── Source data

-- ==== Sys2Proof/Machine/Operands.lean ====
section
/-! DEFINITION. The operands of QIS instructions: the register files (R106, R107), the program counter, the
words of the instruction at hand, and the end of an instruction (R103, R109, R123, R124). -/

namespace Sys2Proof.Machine

/-! ### Register files (R106, R107) -/

/-- General register; g0 reads as 0. -/
def rdG (qc : QCtx) (r : BitVec 5) : W64 := if r = 0 then 0 else mget 0 qc.g r.toNat

/-- Writes a general register; a write to g0 is discarded. -/
def wrG (r : BitVec 5) (v : W64) (qc : QCtx) : QCtx := if r = 0 then qc else { qc with g := mset 0 qc.g r.toNat v }

/-- Vector register. -/
def rdV (qc : QCtx) (r : BitVec 5) : VReg := mget 0 qc.v r.toNat
def wrV (r : BitVec 5) (v : VReg) (qc : QCtx) : QCtx := { qc with v := mset 0 qc.v r.toNat v }

/-- Predicate register; p0 reads as all ones. -/
def rdP (qc : QCtx) (r : Nat) : W64 := if r = 0 then BitVec.allOnes 64 else mget 0 qc.p r

/-- Writes a predicate register; a write to p0 is discarded. -/
def wrP (r : Nat) (v : W64) (qc : QCtx) : QCtx := if r = 0 then qc else { qc with p := mset 0 qc.p r v }

/-- Element width in bits of a W field: 16, 32, 64; none for a reserved one (Table 06-2's widths). -/
def widthOf (w : BitVec 2) : Option Nat := if w = 0 then some 16 else if w = 1 then some 32 else if w = 2 then some 64 else none

/-- Elements of a register at width `w`. -/
def lanes (w : Nat) : Nat := 1024 / w

/-- Element `i` of width `w`. -/
def elem (v : VReg) (w i : Nat) : Nat := fld v.toNat (w * i) w

/-- Register whose elements of width `w` are given. -/
def ofElems (w : Nat) (f : Nat → Nat) : VReg := BitVec.ofNat 1024 ((upto (lanes w)).foldl (fun a i => a + f i % 2 ^ w * 2 ^ (w * i)) 0)

/-- Element `i` is active under guard PG. -/
def active (qc : QCtx) (pg : BitVec 3) (i : Nat) : Bool := (rdP qc pg.toNat).getLsbD i

/-! ### The instruction at hand -/

/-- Whether the queue context runs a program. -/
def isProg (qc : QCtx) : Bool := match qc.cmd with | some (_, _, b) => b | none => false

/-- The command in progress at a queue context, as its queue holds it. -/
def curFlight (s : State) (q : Nat) : Option InFlight :=
  match (getQc s q).cmd with
  | some (qu, id, _) => (getQ s qu).inflight.reverse.find? (fun f => f.id == id)
  | none => none

/-- Word at a program address as memory holds it. -/
def wordAt (s : State) (ctx va : Nat) (who : Who) : Nat :=
  match translate s ctx va accFetch who with
  | (.ok loc, _) => locNat s loc 8
  | _ => 0

/-- Who makes the accesses of an engine's instructions (R86). -/
def whoOf (q : Nat) : Who := if qKind q ≤ kDM then .core (qIndex q) else .other

/-- An instruction word has an extension word (R108). -/
def wordX (w : Nat) : Bool := fld w 51 1 == 1

/-- The words at a queue context's program counter as memory holds them. -/
def readWords (s : State) (q : Nat) : Nat × Nat :=
  let qc := getQc s q
  let w := wordAt s qc.ctx qc.pc.toNat (whoOf q)
  (w, if wordX w then wordAt s qc.ctx (qc.pc.toNat + 8) (whoOf q) else 0)

/-- The instruction word and extension word of the instruction at hand, as they were fetched, for its fault record. -/
def curWords (s : State) (q : Nat) : Nat × Nat :=
  let qc := getQc s q
  if isProg qc then
    match qc.words with
    | some (pc, w, x) => if pc = qc.pc then (w.toNat, if wordX w.toNat then x.toNat else 0) else readWords s q
    | none => readWords s q
  else match curFlight s q with
    | some f => (cmdArg f.entry.cmd 0, if wordX (cmdArg f.entry.cmd 0) then cmdArg f.entry.cmd 1 else 0)
    | none => (0, 0)

/-- The instruction is illegal for this reason. -/
def illegalNow (q reason : Nat) (s : State) : State := illegal q reason (curWords s q).1 (curWords s q).2 s

/-- The instruction of `len` bytes has ended: a program goes on behind it, an instruction command completes. -/
def doneInsn (q len : Nat) (s : State) : State :=
  if isProg (getQc s q) then modQc q (fun c => { c with pc := c.pc + BitVec.ofNat 64 len }) s else finishCmd q stDone s

/-- Every engine kind, and VX alone. -/
def anyKind (_ : Nat) : Bool := true
def onlyKind (k : Nat) (k' : Nat) : Bool := k' == k

/-! ### Long-running instructions (R103, R247) -/

/-- Sequence number of the long-running instruction at hand: its own within a program, else the command's. -/
def longSeq (s : State) (q : Nat) : BitVec 56 := if isProg (getQc s q) then (getQc s q).nextSeq else (getQc s q).seq

/-- A long-running instruction starts: within a program it takes the next sequence number. -/
def startLong (q word : Nat) (s : State) : State :=
  let qc := getQc s q
  if isProg qc then
    let s1 := setQc q { qc with nextSeq := qc.nextSeq + 1 } s
    traceEng (qKind q) (qIndex q) 1 (trTag qc.nextSeq (qCtxNo q)) (trInsn qc.ctx word) s1
  else s

/-- A long-running instruction ends with a status and its counters; with any status but DONE its program's
command ends with the same. -/
def endLong (q st : Nat) (seq : BitVec 56) (n : Nums) (len : Nat) (s : State) : State :=
  let qc := getQc s q
  if isProg qc then
    let k := engKey (qKind q) (qIndex q)
    let e := getEng s k
    let s1 := setEng k { e with bank := shadowed n seq (qCtxNo q) e.bank } s
    let s2 := traceEng (qKind q) (qIndex q) 2 (trTag seq (qCtxNo q)) (st + 2 ^ 8 * qc.ctx) s1
    if st = stDone then doneInsn q len s2 else finishCmd q st s2
  else finishCmd q st (modQc q (fun c => { c with nums := addNums c.nums n }) s)

/-- A fault of a long-running instruction that ends its context. -/
def longFault (q cls status reason a0 a1 a2 : Nat) (seq : BitVec 56) (n : Nums) (s : State) : State :=
  let r := { engRec s q cls status reason 1 a0 a1 a2 with seq := seq }
  let c := (getQc s q).ctx
  ctxReset c stCtxReset (qKind q == kRX || qKind q == kUX) (endLong q status seq n 0 (addFault r false s))

/-- A failed access of a long-running instruction. -/
def longAccess (q va acc : Nat) (o : XOut) (seq : BitVec 56) (n : Nums) (s : State) : State :=
  match o with
  | .ok _ => s
  | .bad r l a => longFault q cTranslation stXlat r va (acc % 4 + 4 * l) a seq n s
  | .poisonAt pa => longFault q cPoison stPoison 0 pa va 0 seq n s

end Sys2Proof.Machine
end

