/-- LOADW_RETIRE: the oldest load. -/
def execLoadwRetire (p : Nat) (s : State) : Host.Outcome State Fault Refusal :=
  .next (onlyWork s (
    match (getPart s p).cmds.find? (fun c => c.bank == 0) with
    | some c =>
      if !engUp s kAX p then s
      else match c.fail with
        | some f => if c.ended then axAfter p (axEnd p c stDone c.nums s) else axFault p c f c.nums s
        | none => axAfter p (axEnd p c stDone c.nums s)
    | none => s))

/-! ### Accumulator rows (R64, R69, R70) -/

/-- Draining tile and slot of an output column (R64). -/
def colTile (paired : Bool) (j : Nat) : Nat := (if paired then 2 * j else j) / 1024
def colSlot (paired : Bool) (j : Nat) : Nat := if paired then j - 512 * colTile true j else j % 1024

/-- The row of a draining tile. -/
def tileRow (v : AxPart) (row tile : Nat) : AccRow := mget {} v.rows (16 * row + tile)

/-- Context and layout that a tile's row will have once the commands accepted so far have been applied. -/
def issuedRow (v : AxPart) (row tile : Nat) : Option (Nat × Bool) :=
  match v.cmds.reverse.find? (fun c => c.touches && !c.ended && c.fail.isNone && decide (c.rbase ≤ row) && decide (row < c.rbase + c.m)
      && (tilesOf c).contains tile) with
  | some c => some (c.ctx, c.paired)
  | none => let r := tileRow v row tile; if r.valid then some (r.ctx, r.paired) else none

/-- A row of a tile of a context's region has this layout. -/
def laidOut (v : AxPart) (ctx rbase m : Nat) (tiles : List Nat) (paired : Bool) : Bool :=
  (upto m).any (fun i => tiles.any (fun t => issuedRow v (rbase + i) t == some (ctx, paired)))

/-- The pair that a row holds for a context's output column in a layout: the zero pair where the tile's row is not valid for
the context (R69). -/
def rowPair (v : AxPart) (ctx row : Nat) (paired : Bool) (j : Nat) : Pair :=
  let r := tileRow v row (colTile paired j)
  if r.valid && r.ctx == ctx then mget (0, 0) r.slots (colSlot paired j) else (0, 0)

def pairV (p : Pair) : FV × FV := (val32 p.1, val32 p.2)
def pairB (p : FV × FV) : Pair := (bits32 p.1, bits32 p.2)

/-- Output pair of a pass at row `i`, column `j`: the array's, or its sum with the slot (R65). -/
def passPair (v : AxPart) (c : AxCmd) (i j : Nat) : Pair :=
  let p := mget (0, 0) c.sums (8192 * i + j)
  if c.acc then pairB (pairAdd fmt32 (pairV (rowPair v c.ctx (c.rbase + i) c.paired j)) (pairV p)) else p

/-- Output columns of a command that lie in a tile. -/
def tileCols_ (c : AxCmd) (t : Nat) : List Nat := (upto c.n).filter (fun j => colTile c.paired j == t)

/-- A tile's row after a pass has written it (R66, R69). DEDUCED: slots beyond the pass's columns hold the zero pair when the row
was not valid for the pass's context, as they read before. The error that makes it poison is open; it clears the poison
only where it overwrites the whole row (R71). -/
def passRow (v : AxPart) (c : AxCmd) (i t : Nat) : AccRow :=
  let old := tileRow v (c.rbase + i) t
  let whole := !c.acc && !c.paired && decide (1024 * (t + 1) ≤ c.n)
  { valid := true, ctx := c.ctx, paired := c.paired, poison := (old.poison && !whole) || Config.accError (c.draw + 16 * i + t)
    slots := (tileCols_ c t).foldl (fun sl j => mset (0, 0) sl (colSlot c.paired j) (passPair v c i j))
      (if old.valid && old.ctx == c.ctx then old.slots else []) }

/-- The rows after a pass has written its region: those of the tiles that its columns lie in. -/
def passRows (v : AxPart) (c : AxCmd) : NMap AccRow :=
  if !c.touches then v.rows
  else (upto c.m).foldl (fun m i => (tilesOf c).foldl (fun m2 t => mset {} m2 (16 * (c.rbase + i) + t) (passRow v c i t)) m) v.rows

/-- Whether a drain reads an output column of a row in the paired layout, by the tags of its tiles (R70). DESIGN CHOICE where
one row's tiles differ: a column that a paired tile holds is read there. -/
def drainPaired (v : AxPart) (ctx row j : Nat) : Bool :=
  let r := tileRow v row (colTile true j)
  r.valid && r.ctx == ctx && r.paired

/-- Tiles of a row that a command reads. -/
def readsTiles (v : AxPart) (c : AxCmd) (row : Nat) : List Nat :=
  if c.bank = 2 then ((upto c.n).map (fun j => colTile (drainPaired v c.ctx row j) j)).eraseDups
  else if c.touches && c.acc then tilesOf c else []

/-- The first row of the region, if any, that the command reads and that is poisoned (R71). No rule says what ARG0 names. -/
def regionFail (v : AxPart) (c : AxCmd) : Option AxFail :=
  if (upto c.m).any (fun i => (readsTiles v c (c.rbase + i)).any (fun t =>
      let r := tileRow v (c.rbase + i) t; r.valid && r.ctx == c.ctx && r.poison)) then
    some { cls := cPoison, status := stPoison, a0 := (Config.openWord c.draw).toNat }
  else none

/-- A drain reads its region as the rows stand; a poisoned one fails it. -/
def snapDrain (v : AxPart) (c : AxCmd) : AxCmd :=
  if c.snap then c
  else { c with snap := true, fail := c.fail.or (regionFail v c), sums := (upto c.m).foldl (fun m i =>
    (upto c.n).foldl (fun m2 j => mset (0, 0) m2 (8192 * i + j) (rowPair v c.ctx (c.rbase + i) (drainPaired v c.ctx (c.rbase + i) j) j)) m) [] }

/-! ### The epilogue and the outputs (R73 to R76, R79) -/

def epiAdd (p : FV × FV) (y : FV) : FV × FV := pairAdd fmt32 p (y, posZero)
def epiMul (p : FV × FV) (y : FV) : FV × FV :=
  let r := mulV fmt32 p.1 y
  if !r.isFin then (r, posZero) else fastTwoSum fmt32 r (fmaV fmt32 p.2 y (fmaV fmt32 p.1 y r.negate))

/-- One output element: its value, and whether it counts as overflowed. -/
def epiOne (a : Acc) (tc : Nat) (c : AxCmd) (i j : Nat) (p : Pair) (u : Job) : (FV × Bool) × Job :=
  let w := c.x.opx
  let pv := pairV p
  let pre := pairValue pv
  if bfld w 0 2 = 0 then ((pre, pre.isInf), u)
  else
    let (y, u1) := rdVal a tc c.dY.toNat (yAt w i j) u
    let v := pairValue (if bfld w 0 2 = 1 then epiAdd pv y.1 else epiMul pv y.1)
    ((v, v.isInf && (pre.isInf || !y.1.isInf)), u1)

/-- The writes of one output row beside those of the rows before it: where both write, each aligned 8 bytes hold the value of
one of them. R151 does not say which (DESIGN CHOICE: open, Config.mixOld). -/
def mergeRow (k : Nat) (old new : NMap Nat) : NMap Nat :=
  (inWords 0 0 new).foldl (fun m w => if mget 0 old w.2.1 != 0 && Config.mixOld (k + w.1) then m else mset 0 m w.2.1 w.2.2) old

/-- Writes the outputs of a command from its pairs; rows whose selection names one destination row merge by mergeRow
(R151, DESIGN CHOICE there). -/
def emitAll (a : Acc) (tc : Nat) (c : AxCmd) (pairs : Nat → Nat → Pair) (j : Job) : Job :=
  let d := c.d1.toNat
  (upto c.m).foldl (fun u i =>
    match placeRow c i with
    | none => u
    | some o =>
      let r := (tdRuns d).foldl (fun u1 run =>
        if frozen c i (run.1 / 32) then u1
        else
          let (vs, u2) := mapJob (fun k => epiOne a tc c i (run.1 + k) (pairs i (run.1 + k))) (upto run.2) u1
          wrVals a tc d { short := bfld c.x.opx 4 2, gen := genOf u1.s c.q c.seq } (run.1, o, 0, 0) (vs.map (fun v => some v.1)) (vs.map Prod.snd) u2)
        { u with writes := [] }
      { r with writes := mergeRow r.s.free u.writes r.writes, s := { r.s with free := r.s.free + r.writes.length } }) j

/-! ### Passes -/

/-- AX.PASS. -/
def execAxPass (q : BitVec 20) (h1 h2 : BitVec 16) (rbase : BitVec 12) (acc dt : Bool) (x : TExt) (s : State) : Host.Outcome State Fault Refusal :=
  let n := q.toNat
  let p := qIndex n
  let places := x.idxen && dt && x.idxrole != 1
  let gathers := x.idxen && !(dt && x.idxrole == 2)
  axInsn n 0x01
    (inOrder ([(!dt && (h1 != 0 || x.opx != 0), rNonzero)] ++ axChecks x true false (dt && x.idxen) ++ (if dt then epiChecks x.opx else []))) s (fun seq t =>
    let ctx := (getQc t n).ctx
    let last := (getPart t p).last
    let cols := match last with | some (_, _, c, _) => c | none => 0
    let outTd := fun (k : Nat → State → State) => if dt then withTd n h1.toNat 1 true (fun d => bellFmt (tdFmt d) && tdRank d == 2 && !tdTiled d) seq t k else k 0 t
    outTd (fun d1 t =>
    withTd n h2.toNat 2 false (fun d => tdBM d && tdRank d == 2 && (!tdTiled d || (!tdSplit1 d && !tdKax d && !tdPspan d))
        && (match last with | some (c, k, _, _) => c == ctx && k == tdDim d 0 | none => false)) seq t (fun d2 t =>
    let idxTd := fun (k : Nat → State → State) => if x.idxen then withTd n x.idxh.toNat 4 false (fun d => idxOk d (tdDim d 0)) seq t k else k 0 t
    idxTd (fun dx t =>
    let m := if x.idxen then tdDim dx 0 else tdDim d2 1
    if !gathers && tdDim d2 1 != m then longDesc n h2.toNat 2 seq t
    else if dt && (tdDim d1 0 != cols || (!places && tdDim d1 1 != m)) then longDesc n h1.toNat 1 seq t
    else withY n (if dt then x.opx else 0) m cols seq t (fun dy t =>
      let fmt := match last with | some (_, _, _, f) => f | none => 0
      let v := getPart t p
      let cmd : AxCmd := { bank := 1, q := n, acc, dt, rbase := rbase.toNat, m, n := cols, swidth := tdBits d2, paired := isPaired fmt, x, h1, h2
                           d1 := BitVec.ofNat 512 d1, d2 := BitVec.ofNat 512 d2, dIdx := BitVec.ofNat 512 dx, dY := BitVec.ofNat 512 dy
                           mask := if acc && dt then maskFor v ctx else [] }
      if cmd.touches && (decide (4096 < rbase.toNat + m) || (acc && laidOut v ctx rbase.toNat m (tilesOf cmd) (!isPaired fmt))) then
        accumIllegal n seq s t
      else axOffer n seq cmd t)))))
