/-! ### Fields (Tables 06-3 and 07-2) -/

def wClass (w : W64) : Nat := bfld w 58 6
def wMinor (w : W64) : Nat := bfld w 52 6
def wX (w : W64) : Bool := w.getLsbD 51
def wRD (w : W64) : BitVec 5 := w.extractLsb' 46 5
def wRA (w : W64) : BitVec 5 := w.extractLsb' 41 5
def wRB (w : W64) : BitVec 5 := w.extractLsb' 36 5
def wRC (w : W64) : BitVec 5 := w.extractLsb' 31 5
def wPG (w : W64) : BitVec 3 := w.extractLsb' 28 3
def wImm (w : W64) : W32 := w.extractLsb' 0 32
/-- MOD of the R-format VX classes (R135). -/
def wW (w : W64) : BitVec 2 := w.extractLsb' 0 2
def wRM (w : W64) : BitVec 3 := w.extractLsb' 2 3
def wPD (w : W64) : BitVec 3 := w.extractLsb' 5 3
def wFN (w : W64) : BitVec 4 := w.extractLsb' 8 4
def wF2 (w : W64) : BitVec 5 := w.extractLsb' 12 5
/-- Format T. -/
def wH1 (w : W64) : BitVec 16 := w.extractLsb' 35 16
def wH2 (w : W64) : BitVec 16 := w.extractLsb' 19 16
def wH3 (w : W64) : BitVec 16 := w.extractLsb' 3 16

/-- The extension word of format T. -/
def textOf (x : W64) : TExt :=
  { idxh := x.extractLsb' 0 16, idxdim := x.extractLsb' 16 2, idxen := x.getLsbD 18, srnd := x.extractLsb' 19 2, rm := x.extractLsb' 21 3
    idxrole := x.extractLsb' 24 2, opx := x.extractLsb' 32 32 }

/-! ### Bits that an instruction uses -/

def uRD : Nat := 0x1F * 2 ^ 46
def uRA : Nat := 0x1F * 2 ^ 41
def uRB : Nat := 0x1F * 2 ^ 36
def uRC : Nat := 0x1F * 2 ^ 31
def uPG : Nat := 7 * 2 ^ 28
def uW : Nat := 3
def uRM : Nat := 7 * 2 ^ 2
def uPD : Nat := 7 * 2 ^ 5
def uFN : Nat := 15 * 2 ^ 8
def uF2 : Nat := 0x1F * 2 ^ 12
def uImm : Nat := 2 ^ 32 - 1
def uH1 : Nat := 0xFFFF * 2 ^ 35
def uH2 : Nat := 0xFFFF * 2 ^ 19
def uH3 : Nat := 0xFFFF * 2 ^ 3
/-- Every field of format T's extension word, and the bits that are reserved in it. -/
def uText : Nat := 2 ^ 64 - 1 - 0x3F * 2 ^ 26

/-- The meaning of an instruction on a queue context. -/
abbrev Meaning := State → Host.Outcome State Fault Refusal

/-- What a word holds: the bits used of its [50:0], those used of its extension word, the instruction's meaning. -/
structure Held where
  used : Nat
  ext : Nat := 0
  run : Meaning

/-! ### The base classes (Table 06-5) -/

def intMinor (q : BitVec 20) (w : W64) : Option Held :=
  let two := fun (f : BitVec 20 → BitVec 5 → BitVec 5 → BitVec 5 → Meaning) => some ({ used := uRD + uRA + uRB, run := f q (wRD w) (wRA w) (wRB w) } : Held)
  let one := fun (f : BitVec 20 → BitVec 5 → BitVec 5 → Meaning) => some ({ used := uRD + uRA, run := f q (wRD w) (wRA w) } : Held)
  match wMinor w with
  | 0x00 => two execAdd
  | 0x01 => two execSub
  | 0x02 => two execMul
  | 0x03 => two execMulh
  | 0x04 => two execMulhu
  | 0x05 => two execDiv
  | 0x06 => two execDivu
  | 0x07 => two execRem
  | 0x08 => two execRemu
  | 0x09 => two execAndInsn
  | 0x0A => two execOrInsn
  | 0x0B => two execXorInsn
  | 0x0C => two execShl
  | 0x0D => two execShr
  | 0x0E => two execSar
  | 0x0F => two execMin
  | 0x10 => two execMax
  | 0x11 => two execMinu
  | 0x12 => two execMaxu
  | 0x13 => two execSlt
  | 0x14 => two execSltu
  | 0x15 => two execSeq
  | 0x16 => one execClz
  | 0x17 => one execCtz
  | 0x18 => one execPopc
  | 0x19 => some { used := uRD + uRA + uRB + uRC, run := execSel q (wRD w) (wRA w) (wRB w) (wRC w) }
  | _ => none

/-- The immediate: IMM32 sign-extended, or the extension word; with it IMM32 must be 0. -/
def immOf (w x : W64) : W64 := if wX w then x else (wImm w).signExtend 64
def usedImm (w : W64) : Nat := if wX w then 0 else uImm

def immMinor (q : BitVec 20) (w x : W64) : Option Held :=
  let two := fun (f : BitVec 20 → BitVec 5 → BitVec 5 → W64 → Bool → Meaning) =>
    some ({ used := uRD + uRA + usedImm w, ext := 2 ^ 64 - 1, run := f q (wRD w) (wRA w) (immOf w x) (wX w) } : Held)
  match wMinor w with
  | 0x00 => two execAddi
  | 0x09 => two execAndi
  | 0x0A => two execOri
  | 0x0B => two execXori
  | 0x0C => two execShli
  | 0x0D => two execShri
  | 0x0E => two execSari
  | 0x13 => two execSlti
  | 0x14 => two execSltui
  | 0x20 => some { used := uRD + usedImm w, ext := 2 ^ 64 - 1, run := execLi q (wRD w) (immOf w x) (wX w) }
  | _ => none

def branchMinor (q : BitVec 20) (w : W64) : Option Held :=
  let cond := fun (f : BitVec 20 → BitVec 5 → BitVec 5 → W32 → Meaning) => some ({ used := uRA + uRB + uImm, run := f q (wRA w) (wRB w) (wImm w) } : Held)
  match wMinor w with
  | 0x00 => cond execBeq
  | 0x01 => cond execBne
  | 0x02 => cond execBlt
  | 0x03 => cond execBge
  | 0x04 => cond execBltu
  | 0x05 => cond execBgeu
  | 0x10 => some { used := uRD + uImm, run := execJal q (wRD w) (wImm w) }
  | 0x11 => some { used := uRD + uRA + uImm, run := execJalr q (wRD w) (wRA w) (wImm w) }
  | _ => none

def memMinor (q : BitVec 20) (w : W64) : Option Held :=
  let at_ := fun (f : BitVec 20 → BitVec 5 → BitVec 5 → W32 → Meaning) => some ({ used := uRD + uRA + uImm, run := f q (wRD w) (wRA w) (wImm w) } : Held)
  match wMinor w with
  | 0x00 => at_ execLd8
  | 0x01 => at_ execLd16
  | 0x02 => at_ execLd32
  | 0x03 => at_ execLd64
  | 0x04 => at_ execLd8u
  | 0x05 => at_ execLd16u
  | 0x06 => at_ execLd32u
  | 0x08 => at_ execSt8
  | 0x09 => at_ execSt16
  | 0x0A => at_ execSt32
  | 0x0B => at_ execSt64
  | _ => none

/-- Tally instructions (Table 06-7): MOD[4:0] names the second threshold's register. -/
def tallyMinor (q : BitVec 20) (w : W64) : Option Held :=
  match wMinor w with
  | 0x00 => some { used := uRD + uRA + uRB, run := execTallyAdd q (wRD w) (wRA w) (wRB w) }
  | 0x01 => some { used := uRD + uRA + uRB, run := execTallyWait q (wRD w) (wRA w) (wRB w) }
  | 0x02 => some { used := uRD + uRA + uRB + uRC + 0x1F, run := execTallyWait2 q (wRD w) (wRA w) (wRB w) (wRC w) (w.extractLsb' 0 5) }
  | 0x03 => some { used := uRA + uRB, run := execTallySet q (wRA w) (wRB w) }
  | _ => none

def sysMinor (q : BitVec 20) (w : W64) : Option Held :=
  match wMinor w with
  | 0x00 => some { used := 0, run := execNopInstruction q }
  | 0x01 => some { used := 0, run := execEndInsn q }
  | 0x02 => some { used := uRD + uImm, run := execRdfeat q (wRD w) (wImm w) }
  | 0x03 => some { used := uRD, run := execRdcyc q (wRD w) }
  | 0x04 => some { used := uRD, run := execRdid q (wRD w) }
  | 0x05 => some { used := 0, run := execIfence q }
  | 0x06 => some { used := uRD, run := execRdseq q (wRD w) }
  | _ => none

────

▶ [Task description]: Look above for the line with "traceEng (qKind q) (qIndex q) 1"; retype exactly that line, every line after it up to the line with "else match c.fail with", and that line too, nothing else.

▶ [Task solution]:
    traceEng (qKind q) (qIndex q) 1 (trTag qc.nextSeq (qCtxNo q)) (trInsn qc.ctx word) s1
  else s

/-- A long-running instruction ends with a status and its counters; with any status but DONE its program's
command ends with the same. -/
def endLong (q st : Nat) (seq : BitVec 56) (n : Nums) (len : Nat) (s : State) : State :=
  let qc := getQc s q
  if isProg qc then
    let k := engKey (qKind q) (qIndex q)
    let e := getEng s k
    let s1 := setEng k { e with bank := shadowed n seq (qCtxNo q) e.bank } s
    let s2 := traceEng (qKind q) (qIndex q) 2 (trTag seq (qCtxNo q)) (st + 2 ^ 8 * qc.ctx) s1
    if st = stDone then doneInsn q len s2 else finishCmd q st s2
  else finishCmd q st (modQc q (fun c => { c with nums := addNums c.nums n }) s)

/-- A fault of a long-running instruction that ends its context. -/
def longFault (q cls status reason a0 a1 a2 : Nat) (seq : BitVec 56) (n : Nums) (s : State) : State :=
  let r := { engRec s q cls status reason 1 a0 a1 a2 with seq := seq }
  let c := (getQc s q).ctx
  ctxReset c stCtxReset (qKind q == kRX || qKind q == kUX) (endLong q status seq n 0 (addFault r false s))

/-- A failed access of a long-running instruction. -/
def longAccess (q va acc : Nat) (o : XOut) (seq : BitVec 56) (n : Nums) (s : State) : State :=
  match o with
  | .ok _ => s
  | .bad r l a => longFault q cTranslation stXlat r va (acc % 4 + 4 * l) a seq n s
  | .poisonAt pa => longFault q cPoison stPoison 0 pa va 0 seq n s

end Sys2Proof.Machine
end

/-- LOADW_RETIRE: the oldest load. -/
def execLoadwRetire (p : Nat) (s : State) : Host.Outcome State Fault Refusal :=
  .next (onlyWork s (
    match (getPart s p).cmds.find? (fun c => c.bank == 0) with
    | some c =>
      if !engUp s kAX p then s
      else match c.fail with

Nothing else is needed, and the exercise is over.